Я взяла карточку, прочитала вслух:
– «Варвара Арбени», – и спросила: – Вы, случайно, не родственница Нины Арбени? Такая редкая фамилия! Не встречала более подобную!
– Мы двоюродные сестры, – удивилась Варя, – а вы откуда знали Нину?
– Учились вместе в консерватории, я по образованию арфистка.
– Бог мой, – всплеснула руками Варя, – ну надо же!
– Мы дружили с Ниночкой, – покривила я душой, – но потом она выскочила
– Почему? – жадно спросила Варвара и прибавила: – Давайте еще кофейку попьем, подождет ваша хозяйка, не развалится!
Я поудобней устроилась в кресле, получила из рук хозяйки дивный напиток, ухватила четвертый эклер и сообщила:
– Эдик сначала ухаживал за мной. Только не подумайте чего дурного, мы просто ходили вместе в кино. Но моя мама, когда узнала, что Малевич из провинции, сочла, что зятем академика и оперной певицы должен быть другой человек. Одним словом, меня отправили на несколько месяцев к морю, а когда я вернулась, Эдик уже сделал предложение Нине. Ниночка отчего-то решила, будто я затаила на нее злобу, и мы перестали общаться… А может, боялась, что муж вновь воспылает страстью ко мне… Естественно, мы, сталкиваясь в коридорах, здоровались, но и только. Однако когда я узнала о безвременной кончине Нины, плакала целую неделю. Такая молодая, красивая, талантливая… Ужасно, рак никого не щадит.
– А как фамилия вашей мамы? – неожиданно поинтересовалась Варя.
– В жизни она носила папину, Романова, но выступала под девичьей – Орлова.
– О боже, – взвизгнула Варя, – я прекрасно ее знала, слышала в «Травиате» и еще, по-моему, в «Аиде».
– Нет-нет, – поправила я, – в «Чио-Чио-Сан».
– Точно, – обрадовалась Арбени, – ну надо же, какая встреча!
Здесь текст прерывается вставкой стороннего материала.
/-- Settles O49: the error is reported on entry, and recovery looks at `pb_started`. -/
theorem sensorErrorAndRecovery : Obligations.SensorErrorAndRecovery := by
  intro inp s off harm
  refine ⟨fun hs => ⟨_, exec_message rfl s, ?_⟩, fun hs => ?_⟩
  · rw [sessionPhase_event (by rw [hs]; rfl) harm, armedStep_passbyOn hs]
    exact sensorError_eq off s
  · rw [sessionPhase_event (by rw [hs]; rfl) harm, armedStep_error hs]
    exact congrArg Host.Outcome.next (sensorRecovered_eq s)

/-- Settles O50: the three transitions, and the coupling of the invariant in PASSBY_OFF. -/
theorem passbyTransitions : Obligations.PassbyTransitions := by
  intro inp s harm
  refine ⟨fun hs => ?_, fun hs => ?_, fun hs => ⟨_, exec_message rfl s, ?_⟩, fun hs hinv => ?_⟩
  · rw [sessionPhase_event (by rw [hs]; rfl) harm, armedStep_rdy hs]
    rfl
  · rw [sessionPhase_event (by rw [hs]; rfl) harm, armedStep_passbyOff hs]
    rfl
  · rw [sessionPhase_event (by rw [hs]; rfl) harm, armedStep_passbyOff hs]
    exact passbyStopped_eq s
  · obtain ⟨-, hcoupled⟩ := inv_iff.mp hinv
    obtain ⟨-, hstarted⟩ := (coupled_passbyOff hs).mp hcoupled
    exact hstarted

/-- Settles O51, by the armed state: its row of R190 skips every event it does not list. -/
theorem unlistedEventsAreSkipped : Obligations.UnlistedEventsAreSkipped := by
  intro inp ev s harm ha hrdy hon hoff herr
  rw [sessionPhase_event ha harm]
  rcases armed_iff.mp ha with hs | hs | hs | hs
  · rw [armedStep_rdy hs]
    split
    · exact absurd ⟨hs, rfl⟩ hrdy
    · rfl
  · rw [armedStep_passbyOn hs]
    split
    · exact absurd ⟨hs, .inl ⟨_, _, _, _, rfl⟩⟩ hon
    · exact absurd ⟨hs, .inr ⟨_, rfl⟩⟩ hon
    · rfl
  · rw [armedStep_passbyOff hs]
    split
    · exact absurd ⟨hs, .inl rfl⟩ hoff
    · exact absurd ⟨hs, .inr rfl⟩ hoff
    · rfl
  · rw [armedStep_error hs]
    split
    · exact absurd ⟨hs, rfl⟩ herr
    · rfl

end Sys2Proof.Machine

/-! PROOFS. Every phase of a step completes from a state of the invariant (42_session R205,
60_exceptions R310, 20_memory R83, R84). -/

namespace Sys2Proof.Machine

/-! The encodings in use (93 I7). -/

theorem wheel_used {w : Wheel} (h : w.bits.toNat ≤ 4) :
    w = .off ∨ w = .preOn ∨ w = .on ∨ w = .preOff ∨ w = .onError := by
  cases w <;> simp [Wheel.bits] at h ⊢

theorem session_used {v : Session} (h : v.bits.toNat ≤ 5) :
    v = .idle ∨ v.armed = true ∨ v = .sleep := by
  cases v <;> simp [Session.bits, Session.armed] at h ⊢

/-- A legal window meets the precondition of `MS_Setup` (R132). -/
theorem legalWindow_range {n : Byte} (h : legalWindow n = true) : 1 ≤ n.toNat ∧ n.toNat ≤ 32 := by
  have hcases : n = 2 ∨ n = 4 ∨ n = 8 ∨ n = 16 ∨ n = 32 := by
    simpa [legalWindow, or_assoc] using h
  rcases hcases with rfl | rfl | rfl | rfl | rfl <;> decide

section
variable {inp : Inputs} {s : State} {ev : WheelEvent}

/-! The wheel phase. -/

theorem wheelMovsum_completes (hlen : 1 ≤ s.ms.len.toNat ∧ s.ms.len.toNat ≤ 32)
    (hw : s.wh.wheel = .off ∨ s.wh.wheel = .on ∨ s.wh.wheel = .onError) :
    ∃ r, wheelMovsum inp s = .next r := by
  obtain ⟨h1, h32⟩ := hlen
  obtain ⟨u, hrun⟩ := msRun_completes inp.cellIn h1 h32
  obtain ⟨m, rfl⟩ := msRun_frame hrun
  rcases hw with hw | hw | hw
  · exact ⟨_, wheelMovsum_off hrun hw⟩
  · exact ⟨_, wheelMovsum_on hrun hw⟩
  · exact ⟨_, wheelMovsum_onError hrun hw⟩

theorem wheelDebounce_completes (hw : s.wh.wheel.bits.toNat ≤ 4) :
    ∃ r, wheelDebounce inp s = .next r := by
  rcases wheel_used hw with hw | hw | hw | hw | hw
  · exact ⟨_, wheelDebounce_off hw⟩
  · exact ⟨_, wheelDebounce_preOn hw⟩
  · exact ⟨_, wheelDebounce_on hw⟩
  · exact ⟨_, wheelDebounce_preOff hw⟩
  · exact ⟨_, wheelDebounce_onError hw⟩

/-- While armed the filter has the configured window, which is a legal one (R50(i), R36). -/
theorem PhaseInv.window_range (hs : PhaseInv s) (ha : s.ss.sess.armed = true) :
    1 ≤ s.ms.len.toNat ∧ s.ms.len.toNat ≤ 32 := by
  obtain ⟨hlen, -⟩ := hs.filter ha
  obtain ⟨hlegal, -⟩ := hs.cfg
  rw [hlen]
  exact legalWindow_range hlegal

theorem wheelPhase_completes (hs : PhaseInv s) : ∃ t ev, wheelPhase inp s = .next (t, ev) := by
  obtain ⟨hbits, -, hmov⟩ := hs.enc
  cases ha : s.ss.sess.armed with
  | false => exact ⟨_, _, wheelPhase_unarmed ha⟩
  | true =>
    cases hf : s.par.frontend with
    | movsum =>
      obtain ⟨⟨t, ev⟩, h⟩ := wheelMovsum_completes (inp := inp) (hs.window_range ha) (hmov hf)
      exact ⟨t, ev, (wheelPhase_movsum ha hf).trans h⟩
    | debounce =>
      obtain ⟨⟨t, ev⟩, h⟩ := wheelDebounce_completes (inp := inp) hbits
      exact ⟨t, ev, (wheelPhase_debounce ha hf).trans h⟩

/-! The command phase. -/

/-- A command completes in every session that is in use (R260). -/
theorem exec_command_completes {i : Instr} (hi : isCommand i = true) (hw : i.wellFormed = true)
    (hsess : s.ss.sess.bits.toNat ≤ 5) : ∃ t, exec i s = .next t := by
  obtain ⟨run, hrun⟩ := exec_command_eq_whenIdle hi s
  rcases session_used hsess with hidle | harmed | hsleep
  · exact ⟨_, exec_command_idle hi hw hidle⟩
  · exact ⟨_, hrun.trans (whenIdle_armed run harmed)⟩
  · exact ⟨_, hrun.trans (whenIdle_sleep run hsleep)⟩

theorem commandPhase_completes (hsess : s.ss.sess.bits.toNat ≤ 5) :
    ∃ t, commandPhase inp s = .next t := by
  rw [commandPhase]
  split_ifs
  · exact exec_command_completes (isCommand_decodeCommand _) (decodeCommand_wellFormed _) hsess
  · exact ⟨s, rfl⟩

/-! The session phase. -/

/-- The first and a later axle are both reported. -/
theorem axleDone_completes (on off ton toff : U32) (s : State) :
    ∃ t, axleDone on off ton toff s = .next t := by
  cases hp : s.ss.pbStarted with
  | false => exact ⟨_, axleDone_first hp⟩
  | true => exact ⟨_, axleDone_later hp⟩

theorem armedStep_completes (ha : s.ss.sess.armed = true) : ∃ t, armedStep ev s = .next t := by
  rcases armed_iff.mp ha with hs | hs | hs | hs
  · rw [armedStep_rdy hs]
    split <;> exact ⟨_, rfl⟩
  · rw [armedStep_passbyOn hs]
    split
    · exact axleDone_completes _ _ _ _ s
    · exact ⟨_, sensorError_eq _ s⟩
    · exact ⟨_, rfl⟩
  · rw [armedStep_passbyOff hs]
    split
    · exact ⟨_, rfl⟩
    · exact ⟨_, passbyStopped_eq s⟩
    · exact ⟨_, rfl⟩
  · rw [armedStep_error hs]
    split <;> exact ⟨_, rfl⟩

/-- In IDLE the legal configuration makes `Arm()` complete (R132, R205). -/
theorem sessionPhase_completes (hs : PhaseInv s) : ∃ t, sessionPhase inp ev s = .next t := by
  obtain ⟨-, hsess, -⟩ := hs.enc
  rcases session_used hsess with hidle | ha | hsleep
  · cases harm : inp.armIn with
    | false =>
      rw [sessionPhase_idle hidle harm]
      split_ifs <;> exact ⟨_, rfl⟩
    | true =>
      obtain ⟨hlegal, -⟩ := hs.cfg
      obtain ⟨h1, h32⟩ := legalWindow_range hlegal
      exact ⟨_, armingStartsSession inp ev s hidle harm h1 h32 hs.msBuf⟩
  · rw [sessionPhase_armed ha]
    split_ifs
    · exact armedStep_completes ha
    · exact ⟨_, disarm_eq s⟩
  · rw [sessionPhase_sleep hsleep]
    split_ifs <;> exact ⟨_, rfl⟩

/-! The transmit phase. -/

/-- The byte to send lies inside `tx_buf` (R84, R50(g)). -/
theorem transmitPhase_completes (hs : PhaseInv s) : ∃ t, transmitPhase inp s = .next t := by
  cases hsend : sends inp s with
  | false => exact ⟨s, transmitPhase_next_iff.mpr (.inr ⟨hsend, rfl⟩)⟩
  | true =>
    obtain ⟨⟨hlen, hpos⟩, -⟩ := hs.tx
    obtain ⟨⟨-, hpending⟩, -⟩ := sends_iff.mp hsend
    have hinside : s.tx.pos.toNat < Config.txBufMax := (hpos.resolve_left hpending).trans_le hlen
    exact ⟨_, transmitPhase_next_iff.mpr (.inl ⟨hsend, hinside, rfl⟩)⟩

end

/-- Settles O4: each phase completes from `PhaseInv` and keeps it for the next. -/
theorem noStopUnderBlockInvariant : Obligations.NoStopUnderBlockInvariant := by
  intro s hinv
  obtain ⟨hs, -⟩ := inv_iff.mp hinv
  obtain ⟨a, ev, hwheel⟩ := wheelPhase_completes (inp := s.inputs) hs.beginStep
  have ha := wheelPhase_keeps hs.beginStep hwheel
  obtain ⟨-, hsess, -⟩ := ha.enc
  obtain ⟨b, hcmd⟩ := commandPhase_completes (inp := s.inputs) hsess
  have hb := commandPhase_keeps ha hcmd
  obtain ⟨c, hsession⟩ := sessionPhase_completes (inp := s.inputs) (ev := ev) hb
  have hc := sessionPhase_keeps hb hsession
  obtain ⟨t, htx⟩ := transmitPhase_completes (inp := s.inputs) hc
  exact ⟨t, tickWith_next_iff.mpr ⟨a, ev, b, c, hwheel, hcmd, hsession, htx⟩⟩

end Sys2Proof.Machine

/-! PROOFS. The length of a frame (43_frame_codec R221, R223): which bytes of it are escaped. -/

namespace Sys2Proof.Machine

/-- The escaping adds one byte per framing byte (R106, R221). -/
theorem escaped_length (p : List Byte) :
    (escaped p).length = p.length + p.countP framingByte := by
  induction p with
  | nil => rfl
  | cons b p ih =>
    cases hb : framingByte b with
    | false => simp +arith [escaped, hb, ih]
    | true => simp +arith [escaped, hb, ih]

theorem frameEncode_length (p : List Byte) :
    (frameEncode p).length = p.length + 2 + p.countP framingByte := by
  simp only [frameEncode, List.length_cons, List.length_append, List.length_nil, escaped_length]
  omega

/-- Settles O27: the length is counted, and a payload of at most 7 bytes is always staged. -/
theorem frameLengthAndFit : Obligations.FrameLengthAndFit := by
  intro p
  have hle := frameEncode_length_le p
  exact ⟨frameEncode_length p, hle, fun h => ⟨by omega, fun s => ⟨_, stage_short h s⟩⟩⟩

theorem framingByte_eq_false_iff {b : Byte} :
    framingByte b = false ↔ b ≠ 0x7C ∧ b ≠ 0x7D ∧ b ≠ 0x7E := by
  rw [← Bool.not_eq_true, framingByte_iff, not_or, not_or]

/-- Every message starts with a header of R110, and no header is a framing byte (R111). -/
theorem encode_message_header {i : Instr} (hi : isCommand i = false) :
    ∃ h t, encode i = h :: t ∧ framingByte h = false := by
  cases i <;> cases hi <;> exact ⟨_, _, rfl, rfl⟩

/-- A first byte that is no framing byte stands unescaped behind the start byte. -/
theorem frameEncode_cons {h : Byte} (hh : framingByte h = false) (t : List Byte) :
    frameEncode (h :: t) = 0x7C :: h :: (escaped t ++ [0x7D]) := by
  simp [frameEncode, escaped, hh, Config.frameStart, Config.frameStop]

/-- A message's frame is shortest with nothing escaped and longest with all but the header escaped
(R223). -/
theorem message_frame_length {i : Instr} {n : Nat} (hi : isCommand i = false)
    (hn : (encode i).length = n) :
    n + 2 ≤ (frameEncode (encode i)).length ∧ (frameEncode (encode i)).length ≤ 2 * n + 1 := by
  obtain ⟨h, t, hit, hh⟩ := encode_message_header hi
  have hcount : t.countP framingByte ≤ t.length := List.countP_le_length
  rw [frameEncode_length, hn, hit, List.countP_cons_of_neg (by simp [hh])]
  rw [hit, List.length_cons] at hn
  omega

/-- Settles O28: the bounds of `message_frame_length` at the payload lengths of R110. -/
theorem frameLengthBounds : Obligations.FrameLengthBounds := by
  intro c pid n on off ts
  refine ⟨?_, ?_, message_frame_length rfl rfl, message_frame_length rfl rfl, fun i hi => ?_⟩
  · rintro i (rfl | rfl | rfl | rfl | rfl | rfl | rfl) <;> exact message_frame_length rfl rfl
  · rintro i (rfl | rfl) <;> exact message_frame_length rfl rfl
  · obtain ⟨h, t, hit, hh⟩ := encode_message_header hi
    obtain ⟨hstart, hstop, hesc⟩ := framingByte_eq_false_iff.mp hh
    exact ⟨h, t, hit, hstart, hstop, hesc, hit ▸ frameEncode_cons hh t⟩

end Sys2Proof.Machine

/-! PROOFS. The frame decoder (43_frame_codec R226 to R229): what `DecStep` does in each mode, and
the bytes of the frame that it is in the middle of. -/

namespace Sys2Proof.Machine

section
variable {b : Byte} {s : State}

/-! `Put` (R227). -/

theorem decPut_full (h : s.dec.len.toNat = 16) :
    decPut b s = { s with dec := { s.dec with st := .hunt, len := 0 } } :=
  if_pos (BitVec.eq_of_toNat_eq h)

theorem decPut_room (h : s.dec.len.toNat < 16) :
    decPut b s = { s with dec :=
      { s.dec with buf := s.dec.buf.write s.dec.len.toNat b, len := s.dec.len + 1 } } :=
  if_neg fun he => absurd (congrArg BitVec.toNat he) (Nat.ne_of_lt h)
Моя семья не имеет никакого отношения к музыке, мы всегда были только зрителями. Хотя папа, Модест Арбени, и Ниночкин отец – родные братья. Но у них так интересно гены распределились. Один пошел в бабушку-художницу, стал живописцем, у меня дома все писали полотна, одна я в бизнес ударилась, а второй Арбени наследовал талант от деда, великолепного музыканта, та часть фамилии связала свою судьбу с консерваторией. Но только отчего вы решили, будто Нина умерла от рака?
– Так все говорили, рак легких!
– Ничего подобного, – фыркнула Варя.
– Что же с ней случилось?
– Болячка неизвестная, – развела руками Арбени.
– К сожалению, – вздыхала я, – когда Нина скончалась, меня не было в Москве, на похороны я не попала… Потом думала зайти, навестить Эдика, но постеснялась… Была в те времена не замужем и не хотела, чтобы он решил, будто я рассчитываю на возобновление отношений… Ну а затем Малевич очень быстро перестал вдовствовать, женился на этой Геме… Ужасно, что все так страшно закончилось, Эдика убили, а Гема покончила с собой… Вы были у них на похоронах, в Белогорске?
– Нет, – почти грубо ответила Варя, – и совершенно не испытываю никаких угрызений совести по данному поводу. Оба получили по заслугам. Это им господь за Ниночку воздал!
– Зачем вы так!
– А зачем они с Нинушей так? – злобно выкрикнула Варя. – Вы же ее знали, чистая, наивная и абсолютно не приспособленная к жизни, большой ребенок! Она обожала Эдика, а он ей чем заплатил? Смертью?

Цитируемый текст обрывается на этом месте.